Я попросил её рассказать о Карачуне. Она долго молчала, теребя кончик шерстяного платка, а потом заговорила — неохотно, словно выдавливая из себя давно затвердевшую боль.
— Это не Дед Мороз, милок. Нашего Деда Мороза придумали в тридцатых годах, для ёлок. А Карачун — он испокон был. Его не звали, его боялись. Он не подарки носит, он приходит за теми, кто срок свой прожил да уйти не хочет. Или за теми, кто сам его позовёт — по глупости, по злобе, по отчаянию.
Она рассказала, что в ночь зимнего солнцестояния Карачун выходит из своей ледяной темницы и бродит по земле со свитой.
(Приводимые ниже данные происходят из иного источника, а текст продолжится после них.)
/-- The first step of every instruction but `SES.NEXTID`. -/
theorem special_of_exec {i : Instr} (hi : i ≠ .sesNextId) (h : exec i s = .next t) : special t = special s := by
  obtain hi' | hi' | hi' | hi' | hi' := instr_cases i
  · exact special_of_hostMove (hostMove_of_exec hi' h)
  · exact special_of_encMove (encMove_of_exec hi' h)
  · exact special_of_decMove (decMove_of_exec hi' h)
  · exact special_of_receives hi' h
  · exact absurd hi' hi

end

/-- Settles O56: the moves of each unit leave the special registers, and `SES.NEXTID` writes MID alone. -/
theorem instructionsLeaveTheSpecialRegisters : Obligations.InstructionsLeaveTheSpecialRegisters := by
  intro i s t h
  by_cases hi : i = .sesNextId
  · subst hi
    rw [exec_sesNextId] at h
    obtain rfl := Host.Outcome.next.inj h
    exact ⟨rfl, rfl, rfl, rfl, rfl, rfl, rfl, rfl, rfl, rfl, fun hne => absurd rfl hne⟩
  · have hkept := special_of_exec hi h
    simp only [special, Special.mk.injEq] at hkept
    obtain ⟨hsr, hsrv, hmid, hslotIn, hinCnt, houtCnt, hcfg, htable, htx, hrx, hport⟩ := hkept
    exact ⟨hsr, hsrv, hslotIn, hinCnt, houtCnt, hcfg, htable, htx, hrx, hport, fun _ => hmid⟩

/-- The writers of the special registers over one step. -/
inductive Written (s t : State) : Prop
  | kept (r : List ChanAnswer) (p : List PortEvent) (hr : r = s.rx ∨ ∃ a, s.rx = a :: r)
      (h : special t = special { s with rx := r, port := p })
  | host (ha : s.act = .idle) (h : (t.sr, t.srv, t.mid, t.rx, t.tx) = (s.sr, s.srv, s.mid, s.rx, s.tx))
  | reset (e : Bool) (rest : List PortEvent) (ha : s.act = .idle) (hp : s.port = ⟨e, .reset⟩ :: rest)
      (h : (t.rx, t.tx) = (s.rx, s.tx))
  | accepted (c : Bool) (ha : s.act = .frameDec c) (hr : s.rxs = .done) (h : special t = special (acceptFrame s))
  | taken (ha : s.act = .callNextId) (h : special t = special { s with mid := nextMid s.mid })
  | sent (ha : s.act = .callWrite) (f : List Byte) (hf : Memory.readBytes s.fbuf 0 s.flen = some f)
      (h : special t = special { s with tx := s.tx ++ f })

section
variable {s t : State}

theorem written_of_special {p : List PortEvent} (h : special t = special { s with port := p }) : Written s t :=
  .kept s.rx p (.inl rfl) h

theorem special_of_rxMove {c : Bool} (h : RxMove c s t) :
    special t = special s ∨ (s.rxs = .done ∧ special t = special (acceptFrame s)) := by
  cases h with
  | accepted hr => exact .inr ⟨hr, rfl⟩
  | delivered r hr => exact .inr ⟨hr, rfl⟩
  | _ => exact .inl rfl

theorem written_of_callMove (h : CallMove s t) : Written s t := by
  cases h with
  | taken ha => exact .taken ha rfl
  | written ha f hf => exact .sent ha f hf rfl
  | _ => exact written_of_special rfl

theorem rxs_ne_done_of_readsChannel (h : readsChannel s) : s.rxs ≠ .done := by
  rintro hr
  simp [readsChannel, hr] at h

theorem written_of_stepMove (h : StepMove s t) : Written s t := by
  cases h with
  | wait => exact written_of_special (p := s.port) rfl
  | refused rest => exact written_of_special (p := rest) rfl
  | write rest ha h => exact .host ha (by cases h <;> rfl)
  | reset e rest ha hp => exact .reset e rest ha hp rfl
  | request o rest ha h => exact written_of_special (p := rest) ((special_of_hostMove h).trans rfl)
  | encToken ha hk h => exact written_of_special (special_of_encMove h)
  | encEnd ha h => exact written_of_special (special_of_encEnd h)
  | decToken ha hk h => exact written_of_special (special_of_decMove h)
  | escape ha h => exact written_of_special (special_of_fieldMove h)
  | decEnd ha h => exact written_of_special (special_of_decEnd h)
  | receive ha h =>
    obtain h | ⟨hr, h⟩ := special_of_rxMove h
    · exact written_of_special h
    · exact .accepted _ ha hr h
  | receiveByte n ha hread hx h =>
    obtain h | ⟨hr, h⟩ := special_of_rxMove h
    · exact .kept _ s.port (.inr ⟨_, hx⟩) h
    · exact absurd hr (rxs_ne_done_of_readsChannel hread)
  | call h => exact written_of_callMove h

end

/-- Settles O57: each writer of `Written` is one of the statement's. -/
theorem writersAreNamed : Obligations.WritersAreNamed := by
  intro s t h
  cases written_of_stepMove (stepMove_of_step h) with
  | kept r p hr h =>
    simp only [special, Special.mk.injEq] at h
    obtain ⟨hsr, hsrv, hmid, hslotIn, hinCnt, houtCnt, hcfg, htable, htx, hrx, -⟩ := h
    exact ⟨fun hne => hne.elim (absurd hsr) (absurd hsrv), fun hne => absurd hmid hne, hrx ▸ hr, .inl htx,
      fun _ => ⟨hslotIn, hinCnt, houtCnt, hcfg, htable⟩⟩
  | host ha h =>
    simp only [Prod.mk.injEq] at h
    obtain ⟨hsr, hsrv, hmid, hrx, htx⟩ := h
    exact ⟨fun hne => hne.elim (absurd hsr) (absurd hsrv), fun hne => absurd hmid hne, .inl hrx, .inl htx,
      fun hne => absurd ha hne⟩
  | reset e rest ha hp h =>
    obtain ⟨hrx, htx⟩ := Prod.mk.inj h
    exact ⟨fun _ => .inr ⟨ha, e, rest, hp⟩, fun _ => .inr ⟨ha, e, rest, hp⟩, .inl hrx, .inl htx,
      fun hne => absurd ha hne⟩
  | accepted c ha hr h =>
    simp only [special, Special.mk.injEq] at h
    obtain ⟨hsr, hsrv, hmid, hslotIn, hinCnt, houtCnt, hcfg, htable, htx, hrx, -⟩ := h
    refine ⟨fun hne => ?_, fun hne => absurd hmid hne, .inl hrx, .inl htx,
      fun _ => ⟨hslotIn, hinCnt, houtCnt, hcfg, htable⟩⟩
    cases he : s.expst with
    | true =>
      rw [acceptFrame_of_expst he] at hsr hsrv
      exact .inl ⟨⟨c, ha⟩, hr, rfl, hsr, hsrv⟩
    | false =>
      rw [acceptFrame_of_no_expst he] at hsr hsrv
      exact hne.elim (absurd hsr) (absurd hsrv)
  | taken ha h =>
    simp only [special, Special.mk.injEq] at h
    obtain ⟨hsr, hsrv, hmid, hslotIn, hinCnt, houtCnt, hcfg, htable, htx, hrx, -⟩ := h
    exact ⟨fun hne => hne.elim (absurd hsr) (absurd hsrv), fun _ => .inl ⟨ha, hmid⟩, .inl hrx, .inl htx,
      fun _ => ⟨hslotIn, hinCnt, houtCnt, hcfg, htable⟩⟩
  | sent ha f hf h =>
    simp only [special, Special.mk.injEq] at h
    obtain ⟨hsr, hsrv, hmid, hslotIn, hinCnt, houtCnt, hcfg, htable, htx, hrx, -⟩ := h
    exact ⟨fun hne => hne.elim (absurd hsr) (absurd hsrv), fun hne => absurd hmid hne, .inl hrx,
      .inr ⟨f, ha, hf, htx⟩, fun _ => ⟨hslotIn, hinCnt, houtCnt, hcfg, htable⟩⟩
Слуги его — не зайцы и не снежинки. Его псы — волки-метели, у которых вместо шерсти острая ледяная крошка, а глаза светятся мертвенным фосфором. Его кони — медведи-шатуны, вставшие из берлог не по сроку, движимые одной лишь волей хозяина.
— А ещё, — баба Нюра понизила голос до шёпота, — есть у него воинство пострашнее зверей. Те, кто уже переступил. Те, кому не хватило любви, чтобы уйти, и не хватило сил, чтобы остаться людьми.
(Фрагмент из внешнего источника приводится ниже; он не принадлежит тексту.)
-- ==== Sys2Proof/Machine/Fspec.lean ====
section
/-! DEFINITION. The functions of FSPEC (R262, Table 11-5): each gives the exact value, or a fixed-point value so close to an
irrational one that rounding cannot tell them apart (log entry 21). -/

namespace Sys2Proof.Machine

/-- Fraction bits of the fixed-point series. -/
def fxW : Nat := 384

/-- acc plus the sum of t z^j / d (k + j) over f terms, in fixed point. -/
def fxSeries (d : Nat → Nat) (z : Nat) : Nat → Nat → Nat → Nat → Nat
  | 0, _, _, acc => acc
  | f + 1, k, t, acc => fxSeries d z f (k + 1) (t * z / 2 ^ fxW) (acc + t / d k)

/-- 2 * atanh(z) of a fixed-point z: the sum of 2 z^(2k+1) / (2k+1). -/
def fxAtanh2 (z : Nat) : Nat := fxSeries (2 * · + 1) (z * z / 2 ^ fxW) 140 0 (2 * z) 0

/-- ln 2 in fixed point. -/
def fxLn2 : Nat := fxAtanh2 (2 ^ fxW / 3)

/-- Terms of e^r added until they vanish: t is r^k / k!. -/
def fxExpGo (r : Nat) : Nat → Nat → Nat → Nat → Nat
  | 0, _, _, acc => acc
  | f + 1, k, t, acc => fxExpGo r f (k + 1) (t * r / 2 ^ fxW / k) (acc + t)

/-- e^r for a fixed-point r from 0 to ln 2. -/
def fxExp (r : Nat) : Nat := fxExpGo r 100 1 (2 ^ fxW) 0

/-- x in fixed point, towards minus infinity; exact for every value of FP32 and BF16. -/
def fxOf (x : Exact) : Int := (if x.neg then -(x.mag : Int) else x.mag) * 2 ^ (x.exp + fxW).toNat

/-- x is below an integer. -/
def Exact.lt' (x : Exact) (b : Int) : Bool := x.lt (Exact.ofInt b)

/-- e^X of a fixed-point X: mantissa in [1, 2) in fixed point and power of two. -/
def fxExpRange (X : Int) : Nat × Int :=
  let n := X / (fxLn2 : Int)
  (fxExp (X - n * fxLn2).toNat, n)

/-- A positive real too small to tell from 0 in any format (R73). -/
def tinyReal : Exact := ⟨false, 0, -150, true⟩

/-- A real that overflows every format. -/
def hugeReal : Exact := ⟨false, 1, 300, true⟩

/-- 1 / x of a nonzero x. -/
def recipX (x : Exact) : Exact :=
  ⟨x.neg, 2 ^ 100 / x.mag, -100 - x.exp, 2 ^ 100 % x.mag != 0⟩

/-- x with an even exponent, its magnitude doubled where that takes it. -/
def evenExp (x : Exact) : Nat × Int := if x.exp % 2 = 0 then (x.mag, x.exp) else (2 * x.mag, x.exp - 1)

/-- The square root of a positive x. -/
def sqrtX (x : Exact) : Exact :=
  let (m, e) := evenExp x
  let r := isqrt (m * 2 ^ 120)
  ⟨false, r, e / 2 - 60, r * r != m * 2 ^ 120⟩

/-- The reciprocal square root of a positive x. -/
def rsqrtX (x : Exact) : Exact :=
  let (m, e) := evenExp x
  let r := isqrt (2 ^ 200 / m)
  ⟨false, r, -(e / 2) - 100, r * r * m != 2 ^ 200⟩

/-- 2^x. -/
def exp2X (x : Exact) : Exact :=
  if !x.lt' 200 then hugeReal
  else if x.lt' (-152) then tinyReal
  else
    let X := fxOf x
    let n := X / (2 ^ fxW : Int)
    let f := (X % (2 ^ fxW : Int)).toNat
    if f = 0 then ⟨false, 1, n, false⟩ else ⟨false, fxExp (f * fxLn2 / 2 ^ fxW), n - fxW, true⟩

/-- e^x. -/
def expX (x : Exact) : Exact :=
  if x.isZero then Exact.ofInt 1
  else if !x.lt' 90 then hugeReal
  else if x.lt' (-106) then tinyReal
  else let (m, n) := fxExpRange (fxOf x); ⟨false, m, n - fxW, true⟩

/-- ln of x = m 2^k for m in [1, 2), in fixed point: k ln 2 + ln m, the second as 2 atanh((m - 1) / (m + 1)). -/
def fxLnMant (x : Exact) : Nat :=
  let b := 2 ^ Nat.log2 x.mag
  fxAtanh2 ((x.mag - b) * 2 ^ fxW / (x.mag + b))

/-- A fixed-point value of an irrational real. -/
def fxReal (v : Int) : Exact := { Exact.ofInt v (-(fxW : Int)) with sticky := true }

/-- log2 of a positive x. -/
def log2X (x : Exact) : Exact :=
  if x.mag = 2 ^ Nat.log2 x.mag then Exact.ofInt x.log2
  else fxReal (x.log2 * 2 ^ fxW + (fxLnMant x * 2 ^ fxW / fxLn2 : Nat))

/-- ln of a positive x. -/
def lnX (x : Exact) : Exact :=
  if x.mag = 2 ^ Nat.log2 x.mag ∧ x.log2 = 0 then Exact.ofInt 0
  else fxReal (x.log2 * fxLn2 + fxLnMant x)

/-- tanh x of a nonzero x: just below x when x is small, just below 1 when it is large. -/
def tanhX (x : Exact) : Exact :=
  if x.log2 < -30 then ⟨x.neg, x.mag * 2 ^ 32 - 1, x.exp - 32, true⟩
  else if 6 ≤ x.log2 then ⟨x.neg, 2 ^ 64 - 1, -64, true⟩
  else
    let (m, n) := fxExpRange (-2 * fxOf { x with neg := false })
    let e := m / 2 ^ (-n).toNat
    ⟨x.neg, (2 ^ fxW - e) * 2 ^ fxW / (2 ^ fxW + e), -(fxW : Int), true⟩

/-- The logistic function 1 / (1 + e^-x). -/
def sigmoidX (x : Exact) : Exact :=
  if x.isZero then ⟨false, 1, -1, false⟩
  else if !x.lt' 64 then ⟨false, 2 ^ 64 - 1, -64, true⟩
  else if x.lt' (-106) then tinyReal
  else
    let (m, n) := fxExpRange (fxOf { x with neg := true })
    let e := m / 2 ^ (-n).toNat
    if x.neg then ⟨false, m * 2 ^ fxW / (2 ^ fxW + e), n - fxW, true⟩
    else ⟨false, 2 ^ fxW * 2 ^ fxW / (2 ^ fxW + e), -(fxW : Int), true⟩

/-- FSPEC of a decoded value: special inputs of Table 11-5, or the exact value rounded by RNE. -/
def fspecVal (fn : Nat) (f : FF) (fzo : Bool) (v : FVal) : Nat × Flags :=
  let inf (neg : Bool) := f.signed neg f.infCode
  let rnd (x : Exact) := roundFmt x f .rne fzo
  let bad : Nat × Flags := (f.nanCode, fNV)
  match v with
  | .nan => (f.nanCode, 0)
  | .inf neg =>
    match fn with
    | 0 => (f.zero neg, 0)
    | 1 | 4 | 6 => if neg then bad else (inf false, 0)
    | 2 => if neg then bad else (f.zero false, 0)
    | 3 | 5 => (if neg then f.zero false else inf false, 0)
    | 7 => rnd { Exact.ofInt 1 with neg := neg }
    | _ => if neg then (f.zero false, 0) else rnd (Exact.ofInt 1)
  | .num x =>
    match fn with
    | 0 => if x.isZero then (inf x.neg, fDZ) else rnd (recipX x)
    | 1 => if x.isZero then (f.zero x.neg, 0) else if x.neg then bad else rnd (sqrtX x)
    | 2 => if x.isZero then (if x.neg then bad else (inf false, fDZ)) else if x.neg then bad else rnd (rsqrtX x)
    | 3 => rnd (exp2X x)
    | 4 => if x.isZero then (inf true, fDZ) else if x.neg then bad else rnd (log2X x)
    | 5 => rnd (expX x)
    | 6 => if x.isZero then (inf true, fDZ) else if x.neg then bad else rnd (lnX x)
    | 7 => if x.isZero then (f.zero x.neg, 0) else rnd (tanhX x)
    | _ => rnd (sigmoidX x)

end Sys2Proof.Machine
end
Я спросил, что это значит. Она не ответила, только перекрестилась на темный угол, где у неё висели и православные иконы, и вышитый рушник с языческими символами.
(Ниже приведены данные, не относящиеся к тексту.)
/-- DQNT. -/
def execDqnt (h : Head) (ty : Fmt) (rnd : BitVec 4) (adj : BitVec 8) (s : State) : Host.Outcome State Fault Refusal :=
  fire h s fun s n c p =>
    let l := p.left
    let rt := p.random h
    let m := p.fpMode
    let f := slotFF ty
    let e : Int := (l.exp.toNat : Int) - 127 + adj.toInt
    typesOk s p ((l.ty == .bsi8 || l.ty == .bsi16 || l.ty == .e2m1b) && randomOk rnd rt) (
      if fmtEmulated ty then pairFault s p { cls := cFormatEmulate, detail := ty.code }
      else if l.ty = .e2m1b ∧ l.exp = 0 then pairFault s p { cls := cFormat, detail := e2m1Detail }
      else elemwise s n c p h ty (srShape rnd rt l.shape) fun i =>
        let rm := slotRm m rnd rt i
        if l.ty = .e2m1b then
          match decodeF .e2m1 (l.val i) m.fzi8 with
          | .num x => roundFmt (x.scale e) f rm (m.fzo f)
          | v => convertF v f rm (m.fzo f)
        else roundFmt (Exact.ofInt (sext (l.val i) 16) e) f rm (m.fzo f))

/-! ## Blocks (R265) -/

/-- The entry of a list that holds an index, and the index's place in its token. -/
def entryAt (es : List Entry) (i : Nat) : Token × Nat :=
  match es.find? fun e => e.kind == .sticky || decide (e.tok.base ≤ i ∧ i < e.tok.base + e.tok.n) with
  | some e => (e.tok, if e.kind = .sticky then 0 else i - e.tok.base)
  | none => (noToken, 0)

/-- An element of BQNT: its exact value, 0 with NV for a NaN or infinity. -/
def bqntElem (m : FpMode) (e : Token × Nat) : Exact × Flags :=
  match e.1.read m e.2 with
  | .int x => (Exact.ofInt x, 0)
  | .bsi x => (x, 0)
  | .flt (.num x) => (x, 0)
  | .flt _ => (Exact.ofInt 0, fNV)

/-- The largest magnitude of a list. -/
def amaxOf (xs : List Exact) : Exact :=
  xs.foldl (fun a x => let y : Exact := { x with neg := false }; if a.lt y then y else a) (Exact.ofInt 0)

/-- The quantised lanes of a BSI block of mantissa width w, with its E and flags (R265). -/
def bqntBsi (w : Nat) (xs : List (Exact × Rm)) : List Int × Int × Flags :=
  let top : Int := 2 ^ (w - 1) - 1
  let amax := amaxOf (xs.map (·.1))
  let q (E : Int) : List Int := xs.map fun (x, rm) => (roundInt (x.scale (-E)) rm).1
  let big (v : Int) : Bool := decide (top < v.natAbs)
  let E0 : Int := if amax.isZero then -127
    else
      let E := amax.log2 - ((w : Int) - 2)
      if (q E).any big then E + 1 else E
  let E := min 128 (max (-127) E0)
  let qs := q E
  let out := qs.map fun v => if big v then (if v < 0 then -top else top) else v
  let ix := (out.zip xs).any fun (v, x, _) => !((Exact.ofInt v).eq (x.scale (-E)))
  (out, E, flagIf (qs.any big) fOF ||| flagIf ix fNX ||| flagIf (ix && E == -127) fUF)

/-- ceil(log2(amax / 6)) of a positive amax: the least E with amax at most 6 * 2^E. -/
def e2m1Exp (amax : Exact) : Int :=
  let L := amax.log2
  if (Exact.ofInt 3 (L - 1)).lt amax then L - 1 else L - 2

/-- The codes of an E2M1B block, with its E and flags (R265). -/
def bqntE2m1 (fzo : Bool) (xs : List (Exact × Rm)) : List Nat × Int × Flags :=
  let amax := amaxOf (xs.map (·.1))
  let E := min 128 (max (-126) (if amax.isZero then 0 else e2m1Exp amax))
  let rs := xs.map fun (x, rm) => roundFmt (x.scale (-E)) .e2m1 rm fzo
  (rs.map (·.1), E, orAll (rs.map (·.2)))

/-- Input types of BQNT. -/
def bqntInput (ty : Fmt) : Bool := ty == .fp32 || ty == .bf16 || ty == .int8 || ty == .int16 || ty == .int32

/-- BQNT of one block. -/
def execBqnt (h : Head) (ty : Fmt) (rnd : BitVec 4) (_c : BitVec 32) (s : State) : Host.Outcome State Fault Refusal :=
  fire h s fun s n c p =>
    let m := p.fpMode
    let idx := range p.base p.n
    let es := idx.map fun i => bqntElem m (entryAt p.l i)
    let xs := (idx.zip es).map fun (i, x, _) =>
      let (rt, off) := entryAt p.r i
      (x, slotRm m rnd rt off)
    typesOk s p ((p.l.all fun e => bqntInput e.tok.ty) && p.r.all fun e => randomOk rnd e.tok) (
      let (vals, E, fl) := match fmtBsi ty with
        | some w => let (q, E, fl) := bqntBsi w xs; (q.map fun v => trunc v w, E, fl)
        | none => bqntE2m1 m.fzo8 xs
      let s1 := s.stnFlags n p.cx (fl ||| orAll (es.map (·.2)))
      .done (s1.emit n c p h true true
        (denseToks ty (lvlOf h) p.tag (BitVec.ofInt 8 (E + 127)) (p.n + 1) p.base vals)))

/-! ## Reduction and scan (R267, R268, R197) -/

/-- The bits of a reduction's element: an integer's low bits, or a float code after the flush of R72. -/
def reduElem (ty : Fmt) (m : FpMode) (e : Token × Nat) : Nat :=
  let v := e.1.val e.2
  match fmtInt ty with
  | some (w, _) => v % 2 ^ w
  | none => flushCode (slotFF ty) (m.fzi (slotFF ty)) v

/-- ⊕ of REDU codes 0 to 5 (Table 11-6), on bits with the flags gathered so far. -/
def reduOp (ty : Fmt) (m : FpMode) (fn : Nat) (a b : Nat × Flags) : Nat × Flags :=
  match fmtInt ty with
  | some (w, sg) => (combineInt fn w sg a.1 b.1, a.2 ||| b.2)
  | none =>
    let f := slotFF ty
    if fn = 0 then addCodes f (m.fzo f) a b else mmCodes f (fn == 2) a b

/-- ⊕ of amax and amin on values with their indices: equal values, a +0 and a -0 among them, keep the lower
index. -/
def extremeOp (ty : Fmt) (mx : Bool) (a b : Nat × Nat) : Nat × Nat :=
  match fmtInt ty with
  | some (w, sg) =>
    let x := readInt w sg a.1
    let y := readInt w sg b.1
    if (if mx then x < y else y < x) then b else a
  | none =>
    let f := slotFF ty
    let x := decodeF f a.1 false
    let y := decodeF f b.1 false
    let r := encodeF f (minMaxF mx false x y)
    let better := (if mx then fLess x y else fLess y x) && !(cmpF .eq x y).1
    (r, if better || (x == .nan && y != .nan) then b.2 else a.2)

/-- REDU of one block: a scalar at index base / 32, to dest0; the index of amax and amin to dest1 (R211, R267). -/
def execRedu (h : Head) (ty : Fmt) (fn : BitVec 4) (_c : BitVec 32) (s : State) : Host.Outcome State Fault Refusal :=
  fire h s fun s n c p =>
    let m := p.fpMode
    let L := lvlOf h
    let xs := (range p.base p.n).map fun i => (i, reduElem ty m (entryAt p.l i))
    let tag := setTagFld p.tag L (p.base / 32)
    valueTypes s p ty (p.l.map (·.tok)) (
      if 6 ≤ fn.toNat then
        let (v, i) := tree (extremeOp ty (fn == 6)) (0, 0) 6 (xs.map fun (i, x) => (x, i))
        let s1 := s.emit n c p h true false [scalarTok ty L tag v]
        .done (s1.emit n c p h false true [scalarTok .uint32 L tag i])
      else
        let (v, fl) := tree (reduOp ty m fn.toNat) (0, 0) 6 (xs.map fun (_, x) => (x, (0 : Flags)))
        let s1 := s.stnFlags n p.cx fl
        .done (s1.emit n c p h true false [scalarTok ty L tag v]))

/-- The function of REDU that a SCAN code combines by. -/
def scanFn (fn : BitVec 4) : Nat :=
  match fn.toNat with
  | 2 => 2
  | 3 => 1
  | _ => 0

/-- The results of SCAN over the elements of a block, from the running value; first tells index 0. -/
def scanGo (ty : Fmt) (m : FpMode) (fn : BitVec 4) : Bool → Nat × Flags → List Nat → List Nat × Nat × Flags
  | _, acc, [] => ([], acc.1, acc.2)
  | first, acc, x :: xs =>
    let next := if first && decide (2 ≤ fn.toNat) then (x, acc.2) else reduOp ty m (scanFn fn) acc (x, 0)
    let (out, last, fl) := scanGo ty m fn false next xs
    ((if fn = 1 then acc.1 else next.1) :: out, last, fl)

/-- SCAN's carry entry of a pair's slot and outer fields. -/
def isCarry (p : Pair) (L : Nat) (e : Entry) : Bool :=
  match e.kind with
  | .carry _ => e.at_ p.cx p.slot L (outerOf p.tag L)
  | _ => false

/-- SCAN of one block: the running value comes from the carry entry and goes back to it, which is freed after the last
block. -/
def execScan (h : Head) (ty : Fmt) (fn : BitVec 4) (cnt : BitVec 32) (s : State) : Host.Outcome State Fault Refusal :=
  fire h s fun s n c p =>
    let m := p.fpMode
    let L := lvlOf h
    let st := s.stn n
    let xs := (range p.base p.n).map fun i => reduElem ty m (entryAt p.l i)
    valueTypes s p ty (p.l.map (·.tok)) (
      let start := if p.base = 0 then 0
        else ((st.store.find? (isCarry p L)).map fun e => e.tok.val 0).getD 0
      let (out, last, fl) := scanGo ty m fn (p.base == 0) (start, 0) xs
      let store :=
        if p.base + p.n = cnt.toNat then st.store.filter fun e => !isCarry p L e
        else st.store.map fun e => if isCarry p L e then { e with tok := { e.tok with ty, lanes := lanesOf ty last } } else e
      let s1 := (s.setStn n { st with store }).stnFlags n p.cx fl
      .done (s1.emit n c p h true true (denseToks ty L p.tag 0 (p.n + 1) p.base out)))

/-! ## Random values (R269) -/

/-- RNG in a slot: dense ember values at keys of the seed, a tag field and the position. -/
def execSlotRng (h : Head) (ty : Fmt) (fn : RngFn) (posv : Bool) (seqf : BitVec 3) (d : BitVec 32) (s : State) :
    Host.Outcome State Fault Refusal :=
  fire h s fun s n c p =>
    let l := p.left
    let r := p.right
    let L := lvlOf h
    let seq := if seqf = 7 then 0 else tagFld p.tag (seqf.toNat + 1)
    let key (i : Nat) := emberKey (r.val i) seq (if posv then l.val i % 2 ^ 40 else p.base + i)
    let val (i : Nat) : Nat := match fn with
      | .sr16 => emberSr16 (key i) d.toNat
      | .unif => emberUnif (key i) d.toNat
      | .bits => ember (key i) d.toNat
    typesOk s p (r.ty == .int64 && (!posv || isU32 l.ty || l.ty == .int64)) (
      .done (s.emit n c p h true true (denseToks ty L p.tag 0 (p.n + 1) p.base ((List.range p.n).map val))))

end Sys2Proof.Machine
end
На пятый день, разбирая старый сундук на чердаке — баба Нюра разрешила «для науки», — я нашел тетрадь в кожаном переплете, тронутую плесенью. Почерк был мелкий, бисерный, с ятями и ерами. Тетрадь принадлежала её деду, Антипу Горелову, умершему в 1937-м. Не от голода и не от пули — от страха, как сказала баба Нюра.
Я просидел над тетрадью всю ночь при свете керосиновой лампы. Электричество в Чертовицах отключали ровно в полночь — будто кто-то с той стороны перерубал невидимый кабель.
Антип Горелов был грамотным мужиком, старостой, и вел что-то вроде летописи села. И вот что я вычитал в главе, озаглавленной «О Карачуне и поминовении усопших»:
«После дня Карачуна, когда солнце идёт на прибыль, а ночь — на убыль, наступают Велесовы Святки. Но не думай, что свет победил тьму. Нет. Тьма отступает, но она никуда не уходит. Она ждёт. И в эти короткие дни, пока новое солнце набирает силу, завеса меж Явью и Навью становится тонка, как лёд на Смородинке. Души предков приходят к нам. Их надо накормить. Обязательно. Если не накормить — они обидятся. Если накормить плохо — будут плакать. А если накормить и не сжечь после трапезы ложки — останутся с тобой насовсем».
Далее шло подробное описание обряда. Кутья из цельной пшеницы. Овсяный кисель. Блины, политые маслом. На стол стелили чистую скатерть, но прибор для покойников ставили вверх дном. И главное — после ужина всю посуду, которой касались «те», следовало разбить и сжечь в печи. Или бросить в полынью на Смородинке.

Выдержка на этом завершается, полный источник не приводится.